Through the line that contains "v.cistern with stagedBytes", return the data below exactly, starting at its first line; leave the rest out.

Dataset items
=======
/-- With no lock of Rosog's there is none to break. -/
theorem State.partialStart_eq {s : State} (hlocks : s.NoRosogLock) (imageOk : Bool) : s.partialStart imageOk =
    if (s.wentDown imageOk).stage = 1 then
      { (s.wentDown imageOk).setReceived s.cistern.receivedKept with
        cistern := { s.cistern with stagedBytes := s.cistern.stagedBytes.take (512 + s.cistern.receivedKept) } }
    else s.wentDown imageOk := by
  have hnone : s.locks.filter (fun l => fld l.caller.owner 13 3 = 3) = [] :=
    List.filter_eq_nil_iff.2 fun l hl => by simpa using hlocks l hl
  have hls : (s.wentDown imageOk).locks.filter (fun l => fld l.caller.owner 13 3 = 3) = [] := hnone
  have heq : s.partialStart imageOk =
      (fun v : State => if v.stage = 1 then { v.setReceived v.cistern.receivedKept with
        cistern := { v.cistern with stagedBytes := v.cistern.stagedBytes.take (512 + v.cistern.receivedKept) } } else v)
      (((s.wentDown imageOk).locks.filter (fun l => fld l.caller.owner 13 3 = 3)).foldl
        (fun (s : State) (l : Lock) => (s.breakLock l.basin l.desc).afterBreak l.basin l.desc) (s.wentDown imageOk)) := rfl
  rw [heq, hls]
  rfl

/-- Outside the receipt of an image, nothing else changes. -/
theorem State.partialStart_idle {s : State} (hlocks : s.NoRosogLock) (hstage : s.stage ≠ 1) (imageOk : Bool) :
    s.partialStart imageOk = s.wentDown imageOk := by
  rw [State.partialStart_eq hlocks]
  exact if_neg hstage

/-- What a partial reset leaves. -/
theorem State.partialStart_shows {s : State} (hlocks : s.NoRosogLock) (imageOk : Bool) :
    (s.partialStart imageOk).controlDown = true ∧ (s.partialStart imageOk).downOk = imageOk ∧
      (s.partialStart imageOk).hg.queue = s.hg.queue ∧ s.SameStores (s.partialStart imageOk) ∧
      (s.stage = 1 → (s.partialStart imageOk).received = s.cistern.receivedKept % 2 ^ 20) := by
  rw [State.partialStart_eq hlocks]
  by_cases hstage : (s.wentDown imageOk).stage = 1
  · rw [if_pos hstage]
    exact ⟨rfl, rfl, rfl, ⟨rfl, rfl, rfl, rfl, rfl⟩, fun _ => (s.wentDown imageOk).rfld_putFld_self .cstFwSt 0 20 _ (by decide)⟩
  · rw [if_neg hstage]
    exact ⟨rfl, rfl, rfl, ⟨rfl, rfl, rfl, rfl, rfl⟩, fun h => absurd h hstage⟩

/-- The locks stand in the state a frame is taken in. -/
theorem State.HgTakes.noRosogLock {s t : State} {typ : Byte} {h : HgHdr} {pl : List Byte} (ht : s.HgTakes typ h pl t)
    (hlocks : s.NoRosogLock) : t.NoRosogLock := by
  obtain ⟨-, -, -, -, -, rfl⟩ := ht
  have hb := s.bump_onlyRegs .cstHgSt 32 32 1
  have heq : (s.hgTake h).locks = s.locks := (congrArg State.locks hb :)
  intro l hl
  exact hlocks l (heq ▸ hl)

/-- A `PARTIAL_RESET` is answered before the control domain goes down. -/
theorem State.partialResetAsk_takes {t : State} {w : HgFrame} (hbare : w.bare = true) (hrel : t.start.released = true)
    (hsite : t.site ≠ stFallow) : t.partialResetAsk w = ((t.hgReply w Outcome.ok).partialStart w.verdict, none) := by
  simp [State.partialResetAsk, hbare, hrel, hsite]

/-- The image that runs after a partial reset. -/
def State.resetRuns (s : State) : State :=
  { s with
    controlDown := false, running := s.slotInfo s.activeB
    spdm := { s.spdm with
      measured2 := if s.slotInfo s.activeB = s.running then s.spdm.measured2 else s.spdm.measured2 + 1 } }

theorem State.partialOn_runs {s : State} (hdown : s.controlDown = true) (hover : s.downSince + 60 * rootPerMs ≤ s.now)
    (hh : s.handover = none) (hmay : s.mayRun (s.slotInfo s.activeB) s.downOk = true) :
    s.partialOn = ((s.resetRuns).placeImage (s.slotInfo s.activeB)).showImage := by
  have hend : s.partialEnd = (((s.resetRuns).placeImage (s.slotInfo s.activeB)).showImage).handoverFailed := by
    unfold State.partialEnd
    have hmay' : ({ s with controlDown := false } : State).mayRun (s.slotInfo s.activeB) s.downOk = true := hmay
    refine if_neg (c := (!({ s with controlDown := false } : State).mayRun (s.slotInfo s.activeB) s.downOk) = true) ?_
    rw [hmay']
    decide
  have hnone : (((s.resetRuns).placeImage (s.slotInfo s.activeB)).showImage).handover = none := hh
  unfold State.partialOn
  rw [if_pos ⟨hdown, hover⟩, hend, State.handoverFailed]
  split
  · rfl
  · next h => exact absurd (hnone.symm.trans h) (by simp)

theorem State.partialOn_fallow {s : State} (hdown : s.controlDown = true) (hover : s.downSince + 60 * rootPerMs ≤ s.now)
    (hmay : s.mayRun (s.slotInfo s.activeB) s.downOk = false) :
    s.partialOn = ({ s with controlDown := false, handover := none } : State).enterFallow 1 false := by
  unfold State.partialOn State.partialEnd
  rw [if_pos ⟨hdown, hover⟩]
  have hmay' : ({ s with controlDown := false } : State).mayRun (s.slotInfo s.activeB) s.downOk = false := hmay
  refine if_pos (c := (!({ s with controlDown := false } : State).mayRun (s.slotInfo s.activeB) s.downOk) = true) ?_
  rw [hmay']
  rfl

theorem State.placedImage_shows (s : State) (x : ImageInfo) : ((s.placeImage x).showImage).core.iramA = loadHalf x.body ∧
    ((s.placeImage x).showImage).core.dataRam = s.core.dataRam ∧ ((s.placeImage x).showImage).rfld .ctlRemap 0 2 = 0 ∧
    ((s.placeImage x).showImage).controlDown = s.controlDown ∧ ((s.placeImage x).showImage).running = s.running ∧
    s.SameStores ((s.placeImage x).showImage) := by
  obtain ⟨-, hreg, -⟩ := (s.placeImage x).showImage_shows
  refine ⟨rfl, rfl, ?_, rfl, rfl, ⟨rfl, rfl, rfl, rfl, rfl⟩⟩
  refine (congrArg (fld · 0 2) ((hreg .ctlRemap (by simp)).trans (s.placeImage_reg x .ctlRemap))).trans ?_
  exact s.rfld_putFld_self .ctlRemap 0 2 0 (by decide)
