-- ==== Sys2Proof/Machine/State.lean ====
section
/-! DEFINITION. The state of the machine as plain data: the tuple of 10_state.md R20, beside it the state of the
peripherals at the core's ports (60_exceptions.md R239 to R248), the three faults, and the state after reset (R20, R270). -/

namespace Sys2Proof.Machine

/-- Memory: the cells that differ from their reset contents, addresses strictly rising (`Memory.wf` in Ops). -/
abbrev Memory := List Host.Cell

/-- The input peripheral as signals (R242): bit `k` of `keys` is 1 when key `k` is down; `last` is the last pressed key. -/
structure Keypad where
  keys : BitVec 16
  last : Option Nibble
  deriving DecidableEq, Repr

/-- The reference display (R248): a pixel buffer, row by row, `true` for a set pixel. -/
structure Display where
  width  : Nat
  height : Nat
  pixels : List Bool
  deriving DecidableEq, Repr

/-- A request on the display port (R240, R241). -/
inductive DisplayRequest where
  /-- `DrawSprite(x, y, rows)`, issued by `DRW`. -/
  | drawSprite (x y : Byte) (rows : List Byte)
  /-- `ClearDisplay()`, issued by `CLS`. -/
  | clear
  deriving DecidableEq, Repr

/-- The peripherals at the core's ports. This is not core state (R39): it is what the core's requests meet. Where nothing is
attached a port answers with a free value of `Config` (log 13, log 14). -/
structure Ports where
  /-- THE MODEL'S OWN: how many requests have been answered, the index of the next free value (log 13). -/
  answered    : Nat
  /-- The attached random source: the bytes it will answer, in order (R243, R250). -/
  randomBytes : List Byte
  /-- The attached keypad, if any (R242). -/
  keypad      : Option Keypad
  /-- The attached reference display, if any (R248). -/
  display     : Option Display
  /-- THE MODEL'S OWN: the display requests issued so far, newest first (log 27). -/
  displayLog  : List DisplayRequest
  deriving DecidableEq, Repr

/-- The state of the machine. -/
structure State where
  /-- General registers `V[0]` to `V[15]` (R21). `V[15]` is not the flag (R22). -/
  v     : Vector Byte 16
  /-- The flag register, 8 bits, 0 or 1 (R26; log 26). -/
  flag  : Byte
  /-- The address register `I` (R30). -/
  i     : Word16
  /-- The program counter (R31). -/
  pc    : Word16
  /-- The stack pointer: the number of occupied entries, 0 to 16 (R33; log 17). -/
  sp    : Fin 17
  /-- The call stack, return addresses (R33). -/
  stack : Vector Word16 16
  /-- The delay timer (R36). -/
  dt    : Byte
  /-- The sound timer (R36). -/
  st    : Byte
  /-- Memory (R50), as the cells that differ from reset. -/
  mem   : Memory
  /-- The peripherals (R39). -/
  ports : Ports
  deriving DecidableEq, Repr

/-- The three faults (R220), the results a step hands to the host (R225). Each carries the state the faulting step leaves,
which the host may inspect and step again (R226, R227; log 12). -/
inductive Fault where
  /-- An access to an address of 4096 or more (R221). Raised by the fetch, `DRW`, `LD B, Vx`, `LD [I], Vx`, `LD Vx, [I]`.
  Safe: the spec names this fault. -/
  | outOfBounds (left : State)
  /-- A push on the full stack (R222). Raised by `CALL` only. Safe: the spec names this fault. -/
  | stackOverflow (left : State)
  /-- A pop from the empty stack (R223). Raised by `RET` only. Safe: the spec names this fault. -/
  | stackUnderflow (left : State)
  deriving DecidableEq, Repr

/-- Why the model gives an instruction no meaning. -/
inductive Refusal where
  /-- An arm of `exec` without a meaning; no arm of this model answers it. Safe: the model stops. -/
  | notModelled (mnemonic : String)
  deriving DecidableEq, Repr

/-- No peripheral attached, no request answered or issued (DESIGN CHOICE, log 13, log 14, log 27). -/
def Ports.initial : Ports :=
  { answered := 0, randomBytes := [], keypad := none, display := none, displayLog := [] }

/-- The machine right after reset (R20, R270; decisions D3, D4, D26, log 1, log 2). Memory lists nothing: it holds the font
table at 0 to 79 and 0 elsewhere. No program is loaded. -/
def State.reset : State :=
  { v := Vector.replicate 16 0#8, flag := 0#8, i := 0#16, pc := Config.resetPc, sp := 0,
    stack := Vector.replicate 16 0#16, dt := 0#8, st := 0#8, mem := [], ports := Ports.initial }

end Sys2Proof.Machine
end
=======
▶ _RESULT OF THIS TASK_:
/-- With no lock of Rosog's there is none to break. -/
theorem State.partialStart_eq {s : State} (hlocks : s.NoRosogLock) (imageOk : Bool) : s.partialStart imageOk =
    if (s.wentDown imageOk).stage = 1 then
      { (s.wentDown imageOk).setReceived s.cistern.receivedKept with
        cistern := { s.cistern with stagedBytes := s.cistern.stagedBytes.take (512 + s.cistern.receivedKept) } }
    else s.wentDown imageOk := by
  have hnone : s.locks.filter (fun l => fld l.caller.owner 13 3 = 3) = [] :=
    List.filter_eq_nil_iff.2 fun l hl => by simpa using hlocks l hl
  have hls : (s.wentDown imageOk).locks.filter (fun l => fld l.caller.owner 13 3 = 3) = [] := hnone
  have heq : s.partialStart imageOk =
      (fun v : State => if v.stage = 1 then { v.setReceived v.cistern.receivedKept with
        cistern := { v.cistern with stagedBytes := v.cistern.stagedBytes.take (512 + v.cistern.receivedKept) } } else v)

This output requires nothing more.